The golem-gpu-live project allows you to create a live image for a GOLEM provider with NVIDIA GPU. This README provides instructions on how to set up the necessary dependencies and create the image using the provided Makefile.

Prerequisites

Before attempting to use a GOLEM live image, make sure you have the following hardware requirements in place:

  1. Motherboard and CPU Support: Verify that your motherboard and CPU support IOMMU (Input-Output Memory Management Unit) virtualization. You can often enable this in the BIOS or UEFI settings.

  2. IOMMU Groups: Ensure that your passthrough GPU is isolated in its own IOMMU group. You can check this using the lspci command. If the GPU is in a group with other devices, you may need to put it into a separate PCIe slot. Installer wizard form GOLEM live image will check for that.

  3. NVIDIA GPU: Your passthrough GPU must be an NVIDIA card. Some older NVIDIA GPUs may require workarounds due to driver restrictions.

  4. Additional GPU for Console Access (optional): For convenience, it's helpful to have a second GPU (integrated or low-end) to provide console access to your host machine.

Disclaimer: Setting up GPU passthrough is a complex process and may vary depending on your hardware configuration.

Dependencies

Before you can create the live image, you need to install several dependencies. Run the following command to install them:

sudo apt install \
    debootstrap \
    squashfs-tools \
    xorriso \
    isolinux \
    syslinux-efi \
    grub-pc-bin \
    grub-efi-amd64-bin \
    grub-efi-ia32-bin \
    mtools \
    dosfstools \
    jq \
    rsync \
    docker.io

Creating the Image

To create the live image, follow these steps:

  1. Ensure that Docker is installed and running on your system.

  2. Clone or download the golem-gpu-live repository to your local machine.
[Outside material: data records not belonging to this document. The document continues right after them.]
/-- The length of a successful DECODE's output (43_decoder.md R119, derived there): the string's length
is 5 modulo 6, and the output has `2 * ((n - 5) / 6)` bytes, one more when the final group is a data
triple; so a string of any other length is never decoded (R116). -/
def Obligations.DecodeOutputLength : Prop :=
  ∀ s t : State, exec .decode s = .next t → t.err = 0 →
    s.inLen % 6 = 5 ∧
      (s.memRead (s.inLen - 3) = 0x78#8 → t.outLen = 2 * ((s.inLen - 5) / 6)) ∧
      (s.memRead (s.inLen - 3) ≠ 0x78#8 → t.outLen = 2 * ((s.inLen - 5) / 6) + 1)

/-- Replacing any window's `-` by another character of the alphabet in a string DECODE accepts gives
`Corrupted` (43_decoder.md R123 (a), derived there; R111). -/
def Obligations.TamperedSeparatorIsCorrupted : Prop :=
  ∀ (s t u : State) (j : Nat), exec .decode s = .next t → t.err = 0 → j < (s.inLen - 5) / 6 →
    u.Ready → u.inLen = s.inLen → (∀ i, i < s.inLen → i ≠ 5 + 6 * j → u.memRead i = s.memRead i) →
    u.memRead (5 + 6 * j) ≠ 0x2D#8 → inAlpha (u.memRead (5 + 6 * j)) = true →
      ∃ v, exec .decode u = .next v ∧ v.err = 3 ∧ v.errPos = 0 ∧ v.outLen = 0

/-! ### Both commands -/

/-- "For all byte sequences `b`, `decode(encode(b)) == b`" (43_decoder.md R121), on the machine: when IN
of a second state holds the string an ENCODE wrote (so the string fits its IN), DECODE there succeeds
and writes the bytes that were encoded. -/
def Obligations.DecodeOfEncodeIsTheInput : Prop :=
  ∀ s t u : State, exec .encode s = .next t → u.Ready → u.inLen = t.outLen →
    (∀ j, j < t.outLen → t.outAt j = some (u.memRead j)) →
      ∃ v, exec .decode u = .next v ∧ v.err = 0 ∧ v.errPos = 0 ∧ v.outLen = s.inLen ∧
        ∀ i, i < s.inLen → v.outAt i = some (s.memRead i)

/-- "One spelling per byte sequence" (43_decoder.md R122, derived there): when DECODE succeeds, ENCODE
of the bytes it wrote writes exactly the string that was decoded. -/
def Obligations.EncodeOfDecodeIsTheString : Prop :=
  ∀ s t u : State, exec .decode s = .next t → t.err = 0 → u.Ready → u.inLen = t.outLen →
    (∀ j, j < t.outLen → t.outAt j = some (u.memRead j)) →
      ∃ v, exec .encode u = .next v ∧ v.outLen = s.inLen ∧
        ∀ i, i < s.inLen → v.outAt i = some (s.memRead i)

/-- "No carry-over between commands" (10_state.md R23): what a command leaves for the host to observe
depends on `CMD`, `IN_LEN` and `IN[0 .. IN_LEN-1]` alone, not on `CS`, OUT, `OUT_LEN`, `ERR`, `ERRPOS`,
the cursors or any earlier command. -/
def Obligations.OutcomeDependsOnTheInputAlone : Prop :=
  ∀ (i : Instr) (s s' : State), s.Ready → s'.Ready → s.inLen = s'.inLen →
    (∀ k, k < s.inLen → s.memRead k = s'.memRead k) →
      ∃ t t', exec i s = .next t ∧ exec i s' = .next t' ∧ t.observe = t'.observe

/-- "calling `decode` twice on the same malformed input yields the same error every time" (10_state.md
R23, 60_exceptions.md R135); the same of ENCODE, and a command of the other kind in between changes
nothing. -/
def Obligations.CommandsRepeatIdentically : Prop :=
  ∀ (i i' : Instr) (s t u : State), exec i s = .next t → exec i' t = .next u →
    ∃ v, exec i u = .next v ∧ v.observe = t.observe

/-! ### The host -/

/-- The host's load (70_reset_and_hazards.md R158 steps 1 and 2): writing the bytes of a sequence that
fits and then its length makes it the input, and nothing the host can observe of the last command
changes. -/
def Obligations.HostLoadPlacesTheInput : Prop :=
  ∀ (s : State) (bs : List Byte) (rest : List HostAction), s.Inv → bs.length ≤ s.params.inMax →
    s.host = loadBytes 0 bs ++ .access (.writeInLen bs.length) :: rest →
      ∃ t, Host.Core.run core (bs.length + 1) s = .next t ∧ t.input = bs ∧ t.host = rest ∧
        t.observe = s.observe ∧ t.cs = s.cs ∧ t.seen = s.seen

/-- `encode(bytes) -> string` as the host calls it (30_encoding.md R60): after the load and the write of
0 to `CMD` the host finds the encoded string in OUT and 0 in `ERR`, from every state between commands. -/
def Obligations.EncodeCallGivesTheString : Prop :=
  ∀ (s : State) (bs : List Byte) (rest : List HostAction), s.Inv → bs.length ≤ s.params.inMax →
    s.host = callScript .encode bs ++ rest →
      ∃ t, Host.Core.run core (bs.length + 2) s = .next t ∧ t.host = rest ∧ t.err = 0 ∧
        t.output = (Codec.encodeString bs).map some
  3. Open a terminal and navigate to the directory where the Makefile is located.

  4. Run the following command to create the image:

make root image

This command will build the Docker image and then use it to generate the live image. The resulting image golem-gpu-live-VERSION.img will be located in the work directory within the project folder.

During the build process, two directories are defined within the Makefile and can be customized with specific paths if desired:

  • TMP_DIR (Temporary Directory): A variable representing the temporary directory used during the build process to store intermediate files.
  • WORK_DIR (Working Directory): A variable representing the working directory where the final output, such as the live image, is stored after the build process is completed.

Remark: Ensure that both TMP_DIR and WORK_DIR have at least 8GB of free space available for the build process.

Write image to a USB stick

You can use dd in order to write the generated image to a USB stick. A minimal USB stick of 8GB is required.

Assuming your USB stick is referenced as /dev/sda on your system, under work directory:

sudo dd if=work/golem-gpu-live-VERSION.img of=/dev/sda

The image contains a fifth partition for persistent storage with label Golem storage. It contains a hard-coded value for PARTUUID and if selected later for storage, it would be resized to the maximum available space remaining on the USB stick.

User can use another partition for persistent storage on another disk, but it has to be formatted with any Linux compatible filesystem.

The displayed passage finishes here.